A theory $ T' $ over $ Σ' $ is said to be an extension of a theory $ T $ over $ Σ $ if

• every sort/relation symbol/function symbol in $ Σ $ is also a sort/relation symbol/function symbol in $ Σ' $
• Every non-logical axiom of $ T $ is a non-logical axiom of $ T' $.
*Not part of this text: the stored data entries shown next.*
/-- A request of command `code`: a bad CRC is answered BAD_CRC with no effect (R506), and a CMD that is none of R507's, or a LEN
above 1,024, BAD_CMD. A request of another command is none of this row's. (DEDUCED: assumption 48) -/
def dkCmd (d : Dev) (q : DarderReq) (code : Nat) (go : Dev → Dev) : Dev :=
  if !darderOk q then d.dkSay q dkBadCrc []
  else if q.cmd.toNat = 0 ∨ 15 < q.cmd.toNat ∨ 1024 < q.payload.length then d.dkSay q dkBadCmd []
  else if q.cmd.toNat = code then go d
  else d

/-- A request under the lock (R504): answered LOCKED or DENIED, or carried out by `go`. `free` says that PRODUCTION takes the
command without a token, `grant` is the grant bit it needs. (DEDUCED: assumption 48) -/
def dkLocks (d : Dev) (q : DarderReq) (free : Bool) (grant : Option Nat) (go : Dev → Dev) : Dev :=
  if d.lifecycle ≤ 1 ∨ (free ∧ d.lifecycle = 2) then go d
  else if !d.dbgUnlocked then d.dkSay q dkLocked []
  else if grant.any fun b => !bitAt b d.dbgGrants then d.dkSay q dkDenied []
  else go d

/-- A request under the lock, of which `go` gives STATUS and payload. (DEDUCED: assumption 48) -/
def dkRun (d : Dev) (q : DarderReq) (free : Bool) (grant : Option Nat) (go : Dev → Nat × List Byte × Dev) : Dev :=
  d.dkLocks q free grant fun d =>
    let (st, p, d) := go d
    d.dkSay q st p

/-- The lock state as responses show it: UNLOCKED and the grants. (DEDUCED: assumption 48) -/
def dkLock (d : Dev) : List Byte := leBytes 1 (if d.dbgUnlocked then 1 else 0) ++ leBytes 1 d.dbgGrants

/-- IDCODE: part, STEPPING, serial, lifecycle, lock state. It is free in every lifecycle state (R504). (DEDUCED: assumption 48) -/
def dkIdcode (d : Dev) (q : DarderReq) : Dev :=
  d.dkSay q dkOk (leBytes 2 (d.f idChip_PART 0) ++ leBytes 1 (d.f idChip_STEPPING 0) ++ leBytes 8 d.serial
    ++ leBytes 1 d.lifecycle ++ d.dkLock)

/-- CHALLENGE: a fresh one; it ends any session. (DEDUCED: assumption 48) -/
def dkChallenge (d : Dev) (q : DarderReq) : Dev :=
  d.dkRun q true none fun d =>
    let (c, d) := d.dbgEnd.drbgBytes 16
    (dkOk, c.map byteOf, { d with mg := { d.mg with challenge := some (ofLeOctets c), token := [] } })

/-- The token bytes received. (DEDUCED: assumption 48) -/
def tokenBytes (d : Dev) : List Byte := (List.range tokenLen).map fun i => byteOf (Sparse.get (fun _ => 0) d.mg.token i)

/-- The check of a whole token (R508). (DEDUCED: assumption 48) -/
def tokenGood (d : Dev) (t : List Byte) : Bool :=
  let s := leAt t 3 1
  let dig := d.keySetDigest s
  let m := nats (slice t 0 64)
  leAt t 0 2 == 0x4454 && leAt t 2 1 == 1 && d.keySetUsable s && leAt t 4 8 == d.serial
    && d.mg.challenge == some (leAt t 16 16)
    && edVerify (Config.edKeyOf dig) m (nats (slice t 0x40 64))
    && mlVerify (Config.mlKeyOf dig) m (nats (slice t 0x80 3309))

/-- The last byte of a token is there: it is taken, or refused with its challenge spent. (DEDUCED: assumption 48) -/
def tokenCheck (d : Dev) : Nat × Dev :=
  let t := d.tokenBytes
  let ok := d.tokenGood t
  let d : Dev := { d with mg := { d.mg with token := [] } }
  if ok then
    let grants := leAt t 12 4
    let d := (d.sf dbgLink_UNLOCKED 0 1).sf dbgLink_GRANTS 0 (grants % 256)
    (dkOk, (d.logPut logUnlock 0 (grants % 256 + 256 * leAt t 3 1)).raise 158 0 1)
  else (dkTokenBad, { d with mg := { d.mg with challenge := none } })

/-- UNLOCK: token bytes at offset ADDR; bytes beyond a token's length are none of it. (DEDUCED: assumption 48) -/
def dkUnlock (d : Dev) (q : DarderReq) : Dev :=
  d.dkRun q true none fun d =>
    let put (m : Sparse Nat) (e : Nat × Byte) : Sparse Nat :=
      if e.1 < tokenLen then Sparse.set (fun _ => 0) m e.1 (256 + e.2.toNat) else m
    let at' := (List.range q.payload.length).map fun i => q.addr.toNat + i
    let d : Dev := { d with mg := { d.mg with token := (at'.zip q.payload).foldl put d.mg.token } }
    if d.mg.token.length = tokenLen then
      let (st, d) := d.tokenCheck
      (st, [], d)
    else (dkOk, [], d)

/-! ### Halting -/

/-- A request about a halted engine or core. -/
def dkHalted (d : Dev) (q : DarderReq) (go : Dev → Nat × List Byte × Dev) : Nat × List Byte × Dev :=
  if !reqEngine q then (dkBadTarget, [], d)
  else if !d.isHalted q.target.toNat then (dkNotHalted, [], d)
  else go d

/-- HALT (R509). (DEDUCED: assumption 49) -/
def dkHalt (d : Dev) (q : DarderReq) : Dev :=
  d.dkRun q false (some (haltGrant q)) fun d =>
    if !reqEngine q then (dkBadTarget, [], d)
    else
      let (ok, d) := d.haltTarget q.target.toNat haltByHalt
      (if ok then dkOk else dkRefusedSafety, [], d)

/-- The harts of a target. -/
def targetHarts (tgt : Nat) : List Hart :=
  if tgt < 64 then (List.range 4).map fun t => .fe (Fin.ofNat 64 tgt) (Fin.ofNat 4 t) else [.mc (Fin.ofNat 2 tgt)]

/-- RESUME: the threads go on where they stopped. -/
def dkResume (d : Dev) (q : DarderReq) : Dev :=
  d.dkRun q false (some (haltGrant q)) fun d => d.dkHalted q fun d =>
    let tgt := q.target.toNat
    (dkOk, [], (targetHarts tgt).foldl (fun d h => d.wakeHart h) (d.haltEnd tgt))

/-- The reason a hart is halted for lies at this place. -/
def haltKey : Hart → Nat
  | .fe n t => 4 * n.val + t.val
  | .mc c => 256 + c.val

/-- One hart leaves its halt, or goes back into it; a core that a step left in WFI stands READY at the WFI (R157). -/
def hartHalt (d : Dev) (h : Hart) (on : Bool) : Dev :=
  match h with
  | .fe n t =>
    let x := d.thr n.val t.val
    d.setThr n.val t.val
      (if on then { x with st := .halted, halted := some x.st } else { x with st := x.halted.getD .idle, halted := none })
  | .mc c =>
    let x := d.mcCore c.val
    d.setMc c.val
      (if on then { x with st := .halted, halted := some (if d.inWfi c.val then .ready else x.st) }
       else { x with st := x.halted.getD .ready, halted := none })

/-- STEP: one instruction of a halted thread, with reason STEP; a thread that waits goes on only when what it waits for is
there. (DESIGN CHOICE: assumption 9; DEDUCED: assumption 49) -/
def dkStep (d : Dev) (q : DarderReq) (ecc : Ecc) : Dev :=
  d.dkRun q false (some (haltGrant q)) fun d => d.dkHalted q fun d =>
    let h := reqHart q
    let d := d.hartHalt h false
    let d := if d.hartSt h = .interlock then d.wakeHart h else d
    let d := if d.hartSt h = .ready then d.issueWord h (d.wordAtPc h) ecc else d.wakeHart h
    (dkOk, [], (d.hartHalt h true).setHaltWhy (haltKey h) haltByStep)

/-- The breakpoint or watchpoint of a target at an index, replaced. -/
def debugPoint (l : List (Nat × Nat × Nat × Nat)) (e : Nat × Nat × Nat × Nat) : List (Nat × Nat × Nat × Nat) :=
  l.filter (fun x => !(x.1 == e.1 && x.2.1 == e.2.1)) ++ [e]

/-- BKPT and WATCH: the point of index SUB[7:4], of which there are `n`; any other index is no such command.
(DEDUCED: assumption 49) -/
def dkPoint (d : Dev) (q : DarderReq) (n : Nat) (put : Dev → Nat × Nat × Nat × Nat → Dev) : Dev :=
  d.dkRun q false (some (haltGrant q)) fun d =>
    let i := q.sub.toNat / 16
    if !reqEngine q then (dkBadTarget, [], d)
    else if n ≤ i then (dkBadCmd, [], d)
    else (dkOk, [], put d (q.target.toNat, i, q.addr.toNat, leNat (q.payload.take 2)))

def dkBkpt (d : Dev) (q : DarderReq) : Dev :=
  d.dkPoint q 4 fun d e => { d with safe := { d.safe with bkpt := debugPoint d.safe.bkpt e } }

def dkWatch (d : Dev) (q : DarderReq) : Dev :=
  d.dkPoint q 2 fun d e => { d with safe := { d.safe with watch := debugPoint d.safe.watch e } }

/-- The enabled breakpoint or watchpoint `i` of a target. -/
def pointOf (l : List (Nat × Nat × Nat × Nat)) (tgt i : Nat) : Option (Nat × Nat × Nat × Nat) :=
  l.find? fun e => e.1 == tgt && e.2.1 == i && bitAt 15 e.2.2.2

/-- A breakpoint matches: PC is its address. It acts while the link may halt the target. (DEDUCED: assumption 22) -/
def bkptHit (d : Dev) (h : Hart) (i : Nat) : Dev :=
  let hit (tgt : Nat) : Bool := d.mayHalt tgt && (pointOf d.safe.bkpt tgt i).any fun e => e.2.2.1 == (d.rf h).pc.toNat
  match (d.targetsOf h).find? hit with
  | some tgt => if d.isHalted tgt then d else (d.haltTarget tgt haltByBkpt).2
  | none => d

/-- The access that instruction `i` of a hart makes now: its address, how many bytes, whether it reads and whether it writes
(R131 to R133); none for any other, and while its guard is false. -/
def instrAccess (d : Dev) (h : Hart) (i : Instr) : Option (Nat × Nat × Bool × Bool) :=
  let r := d.rf h
  let on (g : Guard) (x : Nat × Nat × Bool × Bool) : Option (Nat × Nat × Bool × Bool) := if guardTrue r g then some x else none
  match i with
  | .ld _ g _ ra sz off _ | .lds _ g _ ra sz off _ | .ldn _ g _ ra sz off _ | .ldns _ g _ ra sz off _ =>
    on g (d.effective h ra off (2 ^ sz.val), 2 ^ sz.val, true, false)
  | .st _ g _ ra sz off | .stn _ g _ ra sz off => on g (d.effective h ra off (2 ^ sz.val), 2 ^ sz.val, false, true)
  | .amoadd _ g _ ra _ wide _ | .amoswap _ g _ ra _ wide _ | .amoor _ g _ ra _ wide _ | .amoand _ g _ ra _ wide _
  | .amocas _ g _ ra _ wide _ => on g ((r.get ra.val).toNat, if wide then 8 else 4, true, true)
  | .csum _ g _ ra rb _ | .crc8 _ g _ ra rb _ | .crc8h _ g _ ra rb _ | .crc16 _ g _ ra rb _ | .crc32 _ g _ ra rb _
  | .crc32c _ g _ ra rb _ | .crc32p4 _ g _ ra rb _ => on g ((r.get ra.val).toNat, (r.get rb.val).toNat, true, false)
  | _ => none

/-- Whether a watchpoint with address `addr` and payload `p` covers an access: payload bits 7..0 are the address bits that it leaves
open, and bits 9 and 8 say whether it takes writes and reads (R507). (DESIGN CHOICE: assumption 49) -/
def watchCovers (addr p : Nat) (x : Nat × Nat × Bool × Bool) : Bool :=
  let open' := bits 7 0 p
  let lo := addr - addr % 256 + bits 7 0 (addr &&& (255 - open'))
  let hit (a : Nat) : Bool := a - a % 256 + bits 7 0 (a &&& (255 - open')) == lo
  ((bitAt 8 p && x.2.2.1) || (bitAt 9 p && x.2.2.2)) && (List.range x.2.1).any fun k => hit (x.1 + k)

/-- The access of the instruction at PC matches watchpoint `i`: the halt comes before it is made. A watchpoint acts while the
link may halt the target. (DEDUCED: assumption 22) -/
def watchHit (d : Dev) (h : Hart) (i : Nat) : Dev :=
  let acc := (porrosWord h (d.wordAtPc h) {}).bind (d.instrAccess h)
  let hit (tgt : Nat) : Bool :=
    d.mayHalt tgt && (pointOf d.safe.watch tgt i).any fun e => acc.any (watchCovers e.2.2.1 e.2.2.2)
  match (d.targetsOf h).find? hit with
  | some tgt => if d.isHalted tgt then d else (d.haltTarget tgt haltByWatch).2
  | none => d

/-! ### Registers and memories -/

/-- What REGR reads at ADDR (R507); none where there is no such register. A core's system registers come before its special
registers of the same number. -/
def dkRegGet (d : Dev) (h : Hart) (a : Nat) : Option (Nat × Dev) :=
  let r := d.rf h
  if a < 0x20 then some ((r.get a).toNat, d)
  else if a < 0x28 then some (if r.pget (a - 0x20) then 1 else 0, d)
  else if a = 0x40 then some (r.pc.toNat, d)
  else if 0x100 ≤ a then
    match h with
    | .mc c =>
      match d.sysRead c.val (a - 0x100) with
      | some v => some (v, d)
      | none => d.special h (a - 0x100)
    | .fe _ _ => d.special h (a - 0x100)
  else none

/-- What REGW writes; none where the hart has no such register to write. -/
def dkRegPut (d : Dev) (h : Hart) (a : Nat) (v : Word64) : Option Dev :=
  let r := d.rf h
  if a < 0x20 then some (d.setRf h (r.put a v))
  else if a < 0x28 then some (d.setRf h (r.pput (a - 0x20) (bitAt 0 v.toNat)))
  else if a = 0x40 then some (d.setRf h { r with pc := v })
  else if 0x100 ≤ a then
    match h with
    | .mc c => (sysWrite (d.mcCore c.val) (a - 0x100) v).map fun x => d.setMc c.val x
    | .fe _ _ => if d.mayMts h (a - 0x100) then some (d.setClass h v.toNat) else none
  else none

/-- The answer to an access that raises an exception. -/
def dkExc (d : Dev) (e : Nat) : Nat × List Byte × Dev := (dkFault, leBytes 1 e, d)

/-- (DEDUCED: assumption 49) -/
def dkRegr (d : Dev) (q : DarderReq) : Dev :=
  d.dkRun q false (some 2) fun d => d.dkHalted q fun d =>
    match d.dkRegGet (reqHart q) q.addr.toNat with
    | some (v, d) => (dkOk, leBytes 8 v, d)
    | none => d.dkExc excIllegal

/-- (DEDUCED: assumption 49) -/
def dkRegw (d : Dev) (q : DarderReq) : Dev :=
  d.dkRun q false (some 4) fun d => d.dkHalted q fun d =>
    match d.dkRegPut (reqHart q) q.addr.toNat (BitVec.ofNat 64 (leNat (q.payload.take 8))) with
    | some d => (dkOk, [], d)
    | none => d.dkExc excIllegal

/-- Whether an access of `n` bytes is one of the sizes of R131; any other is a byte range. -/
def dkRange (n : Nat) : Bool := !(n == 1 || n == 2 || n == 4 || n == 8)

/-- MEMR of as many bytes as the request carries. The register window reads as for a core, but KsIdSeed reads 0. -/
def dkMemGet (d : Dev) (q : DarderReq) (ecc : Ecc) : Nat × List Byte × Dev :=
  let n := q.payload.length
  let a := q.addr.toNat
  let reg (o : Nat) : List Byte := leBytes n (if n = 8 then d.read8 o else d.read4 o)
  if n = 0 then (dkOk, [], d)
  else if q.target = 0xFF then
    if (n ≠ 4 ∧ n ≠ 8) ∨ a % n ≠ 0 then d.dkExc excAlign
    else if 2 ^ 24 < a + n then d.dkExc excBounds
    else (dkOk, reg a, d)
  else if !reqEngine q then (dkBadTarget, [], d)
  else
    let h := reqHart q
    let e := d.accessExc h a n false (dkRange n)
    if e ≠ 0 then d.dkExc e
    else match d.place h a with
      | none => d.dkExc excBounds
      | some (.reg, o) => (dkOk, reg o, d)
      | some (s, o) =>
        match d.spcLoad h s o n ecc with
        | (some bs, d) => (dkOk, bs, d)
        | (none, d) => d.dkExc excMemory

/-- Whether a write of `v` is one of LsPair of the management pair that only firmware on it may make: a split, or a join from SPLIT
(R459). -/
def dkPairRefused (d : Dev) (o v : Nat) : Bool :=
  regAt o == some (.lsPair, 32) && (v % 4 == 2 || (v % 4 == 1 && d.f lsPair_STATE 32 == pairSplit))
An extension $ T' $ of $ T $ is said to be conservative (over $ T $) if every formula over $ T $ that is provable in $ T' $ is also provable in $ T $

$ T' := T_1 \cup T_2 $ is a theory with signature $Σ_1 \cup Σ_2 $ and $Σ_1 \cap Σ_2 = Σ$ and is exactly the disjoint union of the nonlogical axioms of $T_1$ and $T_2$. (By this I mean that the instances of the axioms are united, and axiom schemas are not automatically applied to each other's signatures but rather kept separate and treated as an infinite set of axioms. Every non-logical axiom in $T'$ is a nonlogical axiom in $T_1$ or $T_2$)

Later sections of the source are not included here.